In the data below, find the line containing "let v := if", then set down that line and every later line up to and including the line containing "and the 4-byte", exactly.

▸ Saved entries
┏━━
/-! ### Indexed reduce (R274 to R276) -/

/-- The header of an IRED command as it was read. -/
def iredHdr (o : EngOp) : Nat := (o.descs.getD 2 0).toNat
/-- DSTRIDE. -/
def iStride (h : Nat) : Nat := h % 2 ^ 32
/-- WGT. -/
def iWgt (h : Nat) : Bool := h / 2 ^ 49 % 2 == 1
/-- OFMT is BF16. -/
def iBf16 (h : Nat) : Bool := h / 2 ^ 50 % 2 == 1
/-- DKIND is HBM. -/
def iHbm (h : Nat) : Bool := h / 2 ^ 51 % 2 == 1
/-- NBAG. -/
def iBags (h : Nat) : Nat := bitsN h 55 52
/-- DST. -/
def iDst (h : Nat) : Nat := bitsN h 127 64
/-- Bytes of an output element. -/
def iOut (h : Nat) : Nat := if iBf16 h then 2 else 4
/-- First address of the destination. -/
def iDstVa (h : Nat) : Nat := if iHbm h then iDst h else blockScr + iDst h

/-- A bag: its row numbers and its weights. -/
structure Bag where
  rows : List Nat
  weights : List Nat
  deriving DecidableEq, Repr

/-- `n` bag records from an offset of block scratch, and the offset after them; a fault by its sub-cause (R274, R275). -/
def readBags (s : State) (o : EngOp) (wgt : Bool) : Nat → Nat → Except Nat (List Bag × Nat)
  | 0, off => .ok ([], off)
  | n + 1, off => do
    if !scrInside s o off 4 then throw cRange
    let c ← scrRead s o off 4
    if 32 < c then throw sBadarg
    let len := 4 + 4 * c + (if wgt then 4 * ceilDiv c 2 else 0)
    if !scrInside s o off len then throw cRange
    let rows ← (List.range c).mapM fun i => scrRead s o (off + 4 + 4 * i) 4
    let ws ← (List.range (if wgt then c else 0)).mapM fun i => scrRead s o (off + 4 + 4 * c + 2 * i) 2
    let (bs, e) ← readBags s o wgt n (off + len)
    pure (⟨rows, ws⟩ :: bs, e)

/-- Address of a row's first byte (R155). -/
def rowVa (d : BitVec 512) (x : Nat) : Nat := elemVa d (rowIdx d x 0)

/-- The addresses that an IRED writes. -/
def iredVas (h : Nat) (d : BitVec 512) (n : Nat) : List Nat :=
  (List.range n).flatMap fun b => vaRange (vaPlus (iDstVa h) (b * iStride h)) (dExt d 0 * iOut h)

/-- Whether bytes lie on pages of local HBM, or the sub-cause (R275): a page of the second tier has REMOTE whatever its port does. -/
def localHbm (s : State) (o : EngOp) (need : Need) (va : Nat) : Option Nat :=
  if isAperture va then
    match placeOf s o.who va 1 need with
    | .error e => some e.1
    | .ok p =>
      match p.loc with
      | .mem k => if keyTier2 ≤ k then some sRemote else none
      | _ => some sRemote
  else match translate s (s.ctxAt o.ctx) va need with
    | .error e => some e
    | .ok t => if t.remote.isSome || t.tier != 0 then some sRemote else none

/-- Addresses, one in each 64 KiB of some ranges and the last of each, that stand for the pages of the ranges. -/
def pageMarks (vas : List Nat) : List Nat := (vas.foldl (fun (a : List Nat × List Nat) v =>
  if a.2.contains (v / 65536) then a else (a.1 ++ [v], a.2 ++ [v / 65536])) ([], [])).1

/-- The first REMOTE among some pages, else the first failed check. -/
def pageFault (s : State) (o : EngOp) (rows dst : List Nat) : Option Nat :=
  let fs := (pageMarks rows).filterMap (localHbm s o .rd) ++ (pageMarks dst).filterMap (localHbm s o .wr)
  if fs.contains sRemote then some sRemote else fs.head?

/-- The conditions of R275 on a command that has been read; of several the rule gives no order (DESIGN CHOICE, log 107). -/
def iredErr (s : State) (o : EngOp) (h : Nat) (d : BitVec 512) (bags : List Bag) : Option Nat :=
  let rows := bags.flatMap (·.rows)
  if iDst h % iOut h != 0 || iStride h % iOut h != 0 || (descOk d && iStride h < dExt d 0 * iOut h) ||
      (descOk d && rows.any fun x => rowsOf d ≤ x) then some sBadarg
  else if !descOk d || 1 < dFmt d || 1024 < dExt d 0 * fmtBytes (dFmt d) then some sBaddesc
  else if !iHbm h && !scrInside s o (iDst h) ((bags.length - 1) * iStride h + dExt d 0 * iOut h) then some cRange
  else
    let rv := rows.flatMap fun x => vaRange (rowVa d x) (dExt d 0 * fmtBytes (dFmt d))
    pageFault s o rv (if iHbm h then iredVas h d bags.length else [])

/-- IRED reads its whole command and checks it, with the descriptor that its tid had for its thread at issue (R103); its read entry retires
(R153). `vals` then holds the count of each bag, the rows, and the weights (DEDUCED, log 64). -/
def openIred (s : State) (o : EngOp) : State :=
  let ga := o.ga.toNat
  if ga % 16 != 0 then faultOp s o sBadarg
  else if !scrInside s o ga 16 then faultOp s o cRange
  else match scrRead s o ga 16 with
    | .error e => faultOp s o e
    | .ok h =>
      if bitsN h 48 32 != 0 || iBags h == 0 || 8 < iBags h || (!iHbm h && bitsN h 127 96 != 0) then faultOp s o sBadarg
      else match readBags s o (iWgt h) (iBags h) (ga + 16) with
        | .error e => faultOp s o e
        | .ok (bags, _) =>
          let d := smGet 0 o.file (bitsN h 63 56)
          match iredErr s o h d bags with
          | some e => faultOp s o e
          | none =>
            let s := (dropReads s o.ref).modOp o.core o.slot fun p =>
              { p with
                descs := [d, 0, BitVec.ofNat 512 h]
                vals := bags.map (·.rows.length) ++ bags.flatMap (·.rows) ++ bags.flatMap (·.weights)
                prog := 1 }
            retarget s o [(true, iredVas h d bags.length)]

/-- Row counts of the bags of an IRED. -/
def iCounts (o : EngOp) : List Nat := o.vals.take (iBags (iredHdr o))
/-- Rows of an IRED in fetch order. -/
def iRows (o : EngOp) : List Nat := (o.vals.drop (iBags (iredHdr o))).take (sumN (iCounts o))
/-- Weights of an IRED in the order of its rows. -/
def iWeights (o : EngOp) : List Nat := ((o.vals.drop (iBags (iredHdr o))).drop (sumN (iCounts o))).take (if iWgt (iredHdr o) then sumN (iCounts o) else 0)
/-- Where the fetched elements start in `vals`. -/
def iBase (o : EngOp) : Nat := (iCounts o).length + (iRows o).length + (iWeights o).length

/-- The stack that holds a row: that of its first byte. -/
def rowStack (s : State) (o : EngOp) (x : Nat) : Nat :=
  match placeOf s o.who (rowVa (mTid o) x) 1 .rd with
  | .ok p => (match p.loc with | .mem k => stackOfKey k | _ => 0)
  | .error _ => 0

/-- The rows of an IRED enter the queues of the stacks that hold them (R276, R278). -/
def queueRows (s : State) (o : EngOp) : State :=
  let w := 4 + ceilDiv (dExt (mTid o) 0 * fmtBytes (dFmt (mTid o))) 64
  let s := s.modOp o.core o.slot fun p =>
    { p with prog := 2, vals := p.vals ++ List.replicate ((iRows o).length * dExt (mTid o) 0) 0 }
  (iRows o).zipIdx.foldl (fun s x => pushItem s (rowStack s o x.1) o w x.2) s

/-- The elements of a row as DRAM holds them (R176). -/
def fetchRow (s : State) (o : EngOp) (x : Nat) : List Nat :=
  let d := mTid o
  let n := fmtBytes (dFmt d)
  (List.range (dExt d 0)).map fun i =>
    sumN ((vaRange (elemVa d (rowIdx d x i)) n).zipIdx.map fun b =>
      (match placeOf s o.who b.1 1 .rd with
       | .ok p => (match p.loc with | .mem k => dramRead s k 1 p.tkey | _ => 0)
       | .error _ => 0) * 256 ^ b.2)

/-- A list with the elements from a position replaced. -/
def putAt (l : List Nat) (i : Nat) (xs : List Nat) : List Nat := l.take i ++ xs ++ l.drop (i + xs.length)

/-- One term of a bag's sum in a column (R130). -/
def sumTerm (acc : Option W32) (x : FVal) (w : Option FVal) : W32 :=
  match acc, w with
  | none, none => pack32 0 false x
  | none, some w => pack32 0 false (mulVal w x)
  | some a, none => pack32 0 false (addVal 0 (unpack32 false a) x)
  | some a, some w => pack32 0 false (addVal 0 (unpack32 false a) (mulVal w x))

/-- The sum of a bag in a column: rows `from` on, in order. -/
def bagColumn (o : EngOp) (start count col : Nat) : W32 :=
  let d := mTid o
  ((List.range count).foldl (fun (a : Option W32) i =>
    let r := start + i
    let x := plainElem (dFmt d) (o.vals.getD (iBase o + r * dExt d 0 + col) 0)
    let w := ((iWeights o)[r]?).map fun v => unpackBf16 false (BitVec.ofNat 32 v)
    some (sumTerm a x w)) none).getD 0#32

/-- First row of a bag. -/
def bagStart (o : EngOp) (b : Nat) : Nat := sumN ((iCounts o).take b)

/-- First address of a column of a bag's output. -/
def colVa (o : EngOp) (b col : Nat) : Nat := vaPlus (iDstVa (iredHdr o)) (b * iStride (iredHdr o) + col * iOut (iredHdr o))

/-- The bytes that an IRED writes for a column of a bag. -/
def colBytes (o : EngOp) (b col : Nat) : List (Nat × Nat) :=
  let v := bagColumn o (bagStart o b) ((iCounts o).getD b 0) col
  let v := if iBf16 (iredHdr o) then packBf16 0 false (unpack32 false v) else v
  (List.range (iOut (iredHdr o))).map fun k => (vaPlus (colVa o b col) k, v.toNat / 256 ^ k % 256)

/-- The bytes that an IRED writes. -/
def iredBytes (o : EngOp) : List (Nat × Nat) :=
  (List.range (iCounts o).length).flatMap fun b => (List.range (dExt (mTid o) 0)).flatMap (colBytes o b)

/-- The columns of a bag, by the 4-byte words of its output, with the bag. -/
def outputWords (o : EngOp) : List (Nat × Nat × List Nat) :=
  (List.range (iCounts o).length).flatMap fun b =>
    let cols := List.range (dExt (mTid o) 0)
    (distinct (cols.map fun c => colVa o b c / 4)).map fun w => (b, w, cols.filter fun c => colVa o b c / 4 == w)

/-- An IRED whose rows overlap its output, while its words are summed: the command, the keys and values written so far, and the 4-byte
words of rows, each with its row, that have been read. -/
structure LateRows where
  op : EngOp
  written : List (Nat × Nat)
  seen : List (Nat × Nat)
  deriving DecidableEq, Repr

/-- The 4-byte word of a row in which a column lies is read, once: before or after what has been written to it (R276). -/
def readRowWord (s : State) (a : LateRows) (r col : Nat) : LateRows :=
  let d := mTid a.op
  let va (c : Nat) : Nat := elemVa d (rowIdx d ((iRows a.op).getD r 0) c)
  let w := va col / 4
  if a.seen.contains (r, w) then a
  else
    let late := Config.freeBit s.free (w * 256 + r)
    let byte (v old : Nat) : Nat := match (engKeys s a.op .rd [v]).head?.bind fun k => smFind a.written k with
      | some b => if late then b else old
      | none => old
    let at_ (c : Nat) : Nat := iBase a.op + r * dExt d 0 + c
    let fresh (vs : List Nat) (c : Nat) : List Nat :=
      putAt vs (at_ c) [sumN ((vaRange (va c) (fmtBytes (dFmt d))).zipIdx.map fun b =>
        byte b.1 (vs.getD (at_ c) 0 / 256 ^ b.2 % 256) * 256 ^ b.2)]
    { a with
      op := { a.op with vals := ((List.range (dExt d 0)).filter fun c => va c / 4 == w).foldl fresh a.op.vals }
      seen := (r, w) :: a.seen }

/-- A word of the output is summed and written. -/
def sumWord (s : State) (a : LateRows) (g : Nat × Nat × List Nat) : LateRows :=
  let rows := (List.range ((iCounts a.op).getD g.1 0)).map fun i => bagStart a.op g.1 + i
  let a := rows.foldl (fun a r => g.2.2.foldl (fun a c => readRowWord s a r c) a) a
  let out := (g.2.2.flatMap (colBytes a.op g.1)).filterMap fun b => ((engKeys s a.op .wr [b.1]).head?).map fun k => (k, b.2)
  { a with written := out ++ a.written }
┗━━
┏━━
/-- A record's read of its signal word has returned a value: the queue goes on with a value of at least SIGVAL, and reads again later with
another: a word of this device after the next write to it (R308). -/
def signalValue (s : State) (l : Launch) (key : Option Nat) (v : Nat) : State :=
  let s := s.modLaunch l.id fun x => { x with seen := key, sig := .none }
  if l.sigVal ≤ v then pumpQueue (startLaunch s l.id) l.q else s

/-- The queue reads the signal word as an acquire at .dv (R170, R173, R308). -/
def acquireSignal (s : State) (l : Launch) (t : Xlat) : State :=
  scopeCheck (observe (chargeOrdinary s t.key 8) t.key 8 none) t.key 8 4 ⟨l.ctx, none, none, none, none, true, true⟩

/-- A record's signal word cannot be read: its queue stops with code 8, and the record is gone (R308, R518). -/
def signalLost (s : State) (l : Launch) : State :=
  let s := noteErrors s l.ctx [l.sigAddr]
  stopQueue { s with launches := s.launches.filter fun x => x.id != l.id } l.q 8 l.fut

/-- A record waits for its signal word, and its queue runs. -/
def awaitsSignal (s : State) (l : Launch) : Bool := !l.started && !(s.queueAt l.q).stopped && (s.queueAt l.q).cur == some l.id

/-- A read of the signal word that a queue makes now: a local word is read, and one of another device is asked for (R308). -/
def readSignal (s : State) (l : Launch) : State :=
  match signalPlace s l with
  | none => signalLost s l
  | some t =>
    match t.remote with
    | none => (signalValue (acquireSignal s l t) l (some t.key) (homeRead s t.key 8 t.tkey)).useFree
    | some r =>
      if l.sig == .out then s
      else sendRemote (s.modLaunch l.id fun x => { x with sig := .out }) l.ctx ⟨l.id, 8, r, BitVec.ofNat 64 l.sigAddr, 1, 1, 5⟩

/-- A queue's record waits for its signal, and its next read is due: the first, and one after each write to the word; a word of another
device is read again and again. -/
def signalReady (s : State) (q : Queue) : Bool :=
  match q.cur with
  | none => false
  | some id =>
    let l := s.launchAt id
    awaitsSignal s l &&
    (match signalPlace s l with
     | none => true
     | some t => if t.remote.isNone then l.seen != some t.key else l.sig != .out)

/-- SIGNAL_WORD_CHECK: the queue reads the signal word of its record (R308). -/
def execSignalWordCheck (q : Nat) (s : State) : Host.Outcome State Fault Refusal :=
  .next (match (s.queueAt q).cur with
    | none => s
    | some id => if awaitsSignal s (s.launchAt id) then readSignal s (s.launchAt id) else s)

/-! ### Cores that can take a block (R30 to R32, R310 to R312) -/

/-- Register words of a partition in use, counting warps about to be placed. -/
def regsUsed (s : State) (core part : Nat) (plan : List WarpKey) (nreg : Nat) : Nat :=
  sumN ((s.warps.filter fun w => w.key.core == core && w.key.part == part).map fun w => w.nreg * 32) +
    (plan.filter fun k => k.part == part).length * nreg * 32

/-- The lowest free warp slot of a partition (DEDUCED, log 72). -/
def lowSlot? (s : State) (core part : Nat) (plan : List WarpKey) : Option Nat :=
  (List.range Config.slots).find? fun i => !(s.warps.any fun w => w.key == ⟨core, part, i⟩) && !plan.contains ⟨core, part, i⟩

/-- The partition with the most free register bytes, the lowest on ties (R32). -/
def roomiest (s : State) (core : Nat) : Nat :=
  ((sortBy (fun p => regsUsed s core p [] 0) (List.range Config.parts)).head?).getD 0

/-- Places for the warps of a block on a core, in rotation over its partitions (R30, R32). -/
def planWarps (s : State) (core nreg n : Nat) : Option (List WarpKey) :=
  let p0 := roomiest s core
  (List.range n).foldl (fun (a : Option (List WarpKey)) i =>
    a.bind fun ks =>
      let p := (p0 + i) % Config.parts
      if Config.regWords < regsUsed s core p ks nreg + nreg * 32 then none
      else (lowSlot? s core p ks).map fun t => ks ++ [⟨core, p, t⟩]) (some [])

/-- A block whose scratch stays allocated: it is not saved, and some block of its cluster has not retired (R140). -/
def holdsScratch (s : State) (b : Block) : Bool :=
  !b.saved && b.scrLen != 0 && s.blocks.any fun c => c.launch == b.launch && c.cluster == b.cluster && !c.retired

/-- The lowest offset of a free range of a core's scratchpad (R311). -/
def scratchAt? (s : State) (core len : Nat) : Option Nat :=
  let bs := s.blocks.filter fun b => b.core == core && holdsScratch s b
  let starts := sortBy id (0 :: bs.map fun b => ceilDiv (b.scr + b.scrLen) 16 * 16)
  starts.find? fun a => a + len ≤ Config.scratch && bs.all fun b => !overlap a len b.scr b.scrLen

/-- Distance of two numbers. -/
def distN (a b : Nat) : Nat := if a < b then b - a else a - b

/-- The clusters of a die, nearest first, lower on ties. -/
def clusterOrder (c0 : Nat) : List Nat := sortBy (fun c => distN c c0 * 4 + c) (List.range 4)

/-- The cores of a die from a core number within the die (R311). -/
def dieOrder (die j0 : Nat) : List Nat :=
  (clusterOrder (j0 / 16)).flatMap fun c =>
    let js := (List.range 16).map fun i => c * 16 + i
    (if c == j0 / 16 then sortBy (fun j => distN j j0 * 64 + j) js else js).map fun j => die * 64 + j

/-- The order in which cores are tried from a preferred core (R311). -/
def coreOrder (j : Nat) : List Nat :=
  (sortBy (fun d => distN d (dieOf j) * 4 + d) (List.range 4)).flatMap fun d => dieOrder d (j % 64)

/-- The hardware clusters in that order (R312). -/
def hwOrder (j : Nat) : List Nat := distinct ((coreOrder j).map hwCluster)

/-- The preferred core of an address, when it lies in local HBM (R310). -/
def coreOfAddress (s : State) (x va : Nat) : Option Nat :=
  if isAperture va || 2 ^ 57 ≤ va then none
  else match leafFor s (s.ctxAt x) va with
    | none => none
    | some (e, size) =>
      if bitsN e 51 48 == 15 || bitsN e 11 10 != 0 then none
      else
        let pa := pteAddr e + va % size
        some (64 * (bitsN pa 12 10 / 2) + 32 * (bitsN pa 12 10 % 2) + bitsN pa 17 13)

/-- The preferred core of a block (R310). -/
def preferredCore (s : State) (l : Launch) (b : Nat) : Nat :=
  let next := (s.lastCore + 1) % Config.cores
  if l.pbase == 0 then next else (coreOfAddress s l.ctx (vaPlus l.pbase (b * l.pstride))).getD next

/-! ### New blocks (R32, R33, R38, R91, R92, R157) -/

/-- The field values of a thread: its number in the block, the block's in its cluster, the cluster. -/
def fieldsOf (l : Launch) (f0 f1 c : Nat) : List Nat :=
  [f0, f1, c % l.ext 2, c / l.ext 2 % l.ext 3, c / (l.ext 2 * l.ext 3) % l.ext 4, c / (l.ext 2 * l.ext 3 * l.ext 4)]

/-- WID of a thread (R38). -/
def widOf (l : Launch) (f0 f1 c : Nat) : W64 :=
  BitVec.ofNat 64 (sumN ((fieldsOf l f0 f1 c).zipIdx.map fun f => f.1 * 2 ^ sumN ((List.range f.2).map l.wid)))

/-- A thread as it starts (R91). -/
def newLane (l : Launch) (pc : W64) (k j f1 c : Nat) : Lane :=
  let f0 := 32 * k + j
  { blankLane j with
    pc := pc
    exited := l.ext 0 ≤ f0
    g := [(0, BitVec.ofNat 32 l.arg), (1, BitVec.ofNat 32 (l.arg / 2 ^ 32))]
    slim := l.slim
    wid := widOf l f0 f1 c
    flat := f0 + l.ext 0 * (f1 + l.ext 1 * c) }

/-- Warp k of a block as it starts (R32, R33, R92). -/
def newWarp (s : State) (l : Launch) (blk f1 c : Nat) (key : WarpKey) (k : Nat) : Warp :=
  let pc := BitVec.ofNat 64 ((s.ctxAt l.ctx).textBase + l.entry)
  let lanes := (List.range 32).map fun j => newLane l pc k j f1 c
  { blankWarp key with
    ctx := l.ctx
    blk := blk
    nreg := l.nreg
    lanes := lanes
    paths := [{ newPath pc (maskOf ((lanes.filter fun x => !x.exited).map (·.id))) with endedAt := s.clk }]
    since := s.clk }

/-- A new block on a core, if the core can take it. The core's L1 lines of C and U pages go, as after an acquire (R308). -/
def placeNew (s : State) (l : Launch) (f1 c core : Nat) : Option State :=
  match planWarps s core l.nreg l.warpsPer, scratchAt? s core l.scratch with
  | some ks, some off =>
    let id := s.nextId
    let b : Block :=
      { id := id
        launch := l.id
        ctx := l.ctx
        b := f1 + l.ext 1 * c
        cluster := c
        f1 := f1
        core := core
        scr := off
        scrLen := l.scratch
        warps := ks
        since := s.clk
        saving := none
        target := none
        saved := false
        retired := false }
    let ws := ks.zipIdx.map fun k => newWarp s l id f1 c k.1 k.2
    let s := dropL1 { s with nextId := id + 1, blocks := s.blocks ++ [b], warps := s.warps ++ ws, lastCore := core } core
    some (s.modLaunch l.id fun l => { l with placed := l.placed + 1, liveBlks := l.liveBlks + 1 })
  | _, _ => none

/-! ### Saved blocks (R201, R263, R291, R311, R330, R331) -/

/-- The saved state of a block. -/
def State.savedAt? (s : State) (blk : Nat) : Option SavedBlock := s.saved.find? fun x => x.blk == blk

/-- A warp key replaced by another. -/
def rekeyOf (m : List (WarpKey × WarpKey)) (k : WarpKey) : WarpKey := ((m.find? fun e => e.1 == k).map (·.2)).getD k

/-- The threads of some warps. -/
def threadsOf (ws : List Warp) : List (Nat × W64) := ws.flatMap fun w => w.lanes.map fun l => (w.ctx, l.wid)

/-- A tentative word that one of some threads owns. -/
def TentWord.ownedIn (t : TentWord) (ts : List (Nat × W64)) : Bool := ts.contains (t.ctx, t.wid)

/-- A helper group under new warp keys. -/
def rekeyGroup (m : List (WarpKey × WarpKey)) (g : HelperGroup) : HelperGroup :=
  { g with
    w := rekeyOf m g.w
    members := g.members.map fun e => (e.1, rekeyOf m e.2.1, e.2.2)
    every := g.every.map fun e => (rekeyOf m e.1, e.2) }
┗━━
┏━━
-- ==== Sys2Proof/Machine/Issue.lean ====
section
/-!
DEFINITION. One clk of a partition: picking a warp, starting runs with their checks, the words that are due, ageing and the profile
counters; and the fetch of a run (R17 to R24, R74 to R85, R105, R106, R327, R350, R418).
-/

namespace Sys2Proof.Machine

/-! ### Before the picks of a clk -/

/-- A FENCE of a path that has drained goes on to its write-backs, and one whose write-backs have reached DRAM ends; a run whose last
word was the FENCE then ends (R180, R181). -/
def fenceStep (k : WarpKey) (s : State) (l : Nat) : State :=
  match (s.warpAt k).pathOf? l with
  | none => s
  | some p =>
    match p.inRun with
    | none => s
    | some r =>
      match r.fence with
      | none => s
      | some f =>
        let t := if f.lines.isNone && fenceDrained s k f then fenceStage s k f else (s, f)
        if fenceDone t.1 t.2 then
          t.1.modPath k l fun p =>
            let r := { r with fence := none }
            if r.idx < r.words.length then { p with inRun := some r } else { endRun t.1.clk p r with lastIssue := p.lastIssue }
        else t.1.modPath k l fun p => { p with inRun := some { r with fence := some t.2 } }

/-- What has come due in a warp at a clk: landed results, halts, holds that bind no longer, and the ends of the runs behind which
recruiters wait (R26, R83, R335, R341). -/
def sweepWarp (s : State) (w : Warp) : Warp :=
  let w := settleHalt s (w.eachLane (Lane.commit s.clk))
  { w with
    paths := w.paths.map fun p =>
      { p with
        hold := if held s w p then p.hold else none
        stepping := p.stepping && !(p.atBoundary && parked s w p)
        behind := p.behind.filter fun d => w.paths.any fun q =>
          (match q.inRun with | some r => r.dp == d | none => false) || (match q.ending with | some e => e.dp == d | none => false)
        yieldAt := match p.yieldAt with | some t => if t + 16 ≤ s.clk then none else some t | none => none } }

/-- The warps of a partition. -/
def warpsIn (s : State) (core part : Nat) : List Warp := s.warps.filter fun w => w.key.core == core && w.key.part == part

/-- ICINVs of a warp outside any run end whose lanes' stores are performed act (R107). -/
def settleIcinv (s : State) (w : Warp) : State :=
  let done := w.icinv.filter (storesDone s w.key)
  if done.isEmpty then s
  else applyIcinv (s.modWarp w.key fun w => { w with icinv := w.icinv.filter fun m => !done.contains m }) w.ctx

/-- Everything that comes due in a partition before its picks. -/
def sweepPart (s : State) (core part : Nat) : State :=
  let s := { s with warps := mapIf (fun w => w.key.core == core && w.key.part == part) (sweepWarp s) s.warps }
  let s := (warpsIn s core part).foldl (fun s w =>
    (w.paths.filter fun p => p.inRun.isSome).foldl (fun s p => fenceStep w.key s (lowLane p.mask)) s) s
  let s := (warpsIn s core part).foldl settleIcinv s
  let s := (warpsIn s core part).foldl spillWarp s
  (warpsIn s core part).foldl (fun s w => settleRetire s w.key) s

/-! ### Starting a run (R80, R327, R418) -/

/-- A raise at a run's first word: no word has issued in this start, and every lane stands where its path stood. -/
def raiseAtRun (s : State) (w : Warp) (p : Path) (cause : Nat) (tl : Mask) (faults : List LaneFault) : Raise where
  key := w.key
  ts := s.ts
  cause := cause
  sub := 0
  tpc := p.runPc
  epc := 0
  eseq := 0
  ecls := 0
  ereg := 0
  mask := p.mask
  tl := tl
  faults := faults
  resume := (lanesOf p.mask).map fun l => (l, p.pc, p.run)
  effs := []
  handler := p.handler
┗━━
▸ Answer section
  let v := if iBf16 (iredHdr o) then packBf16 0 false (unpack32 false v) else v
  (List.range (iOut (iredHdr o))).map fun k => (vaPlus (colVa o b col) k, v.toNat / 256 ^ k % 256)

/-- The bytes that an IRED writes. -/
def iredBytes (o : EngOp) : List (Nat × Nat) :=
  (List.range (iCounts o).length).flatMap fun b => (List.range (dExt (mTid o) 0)).flatMap (colBytes o b)

/-- The columns of a bag, by the 4-byte words of its output, with the bag. -/
def outputWords (o : EngOp) : List (Nat × Nat × List Nat) :=
  (List.range (iCounts o).length).flatMap fun b =>
    let cols := List.range (dExt (mTid o) 0)
    (distinct (cols.map fun c => colVa o b c / 4)).map fun w => (b, w, cols.filter fun c => colVa o b c / 4 == w)

/-- An IRED whose rows overlap its output, while its words are summed: the command, the keys and values written so far, and the 4-byte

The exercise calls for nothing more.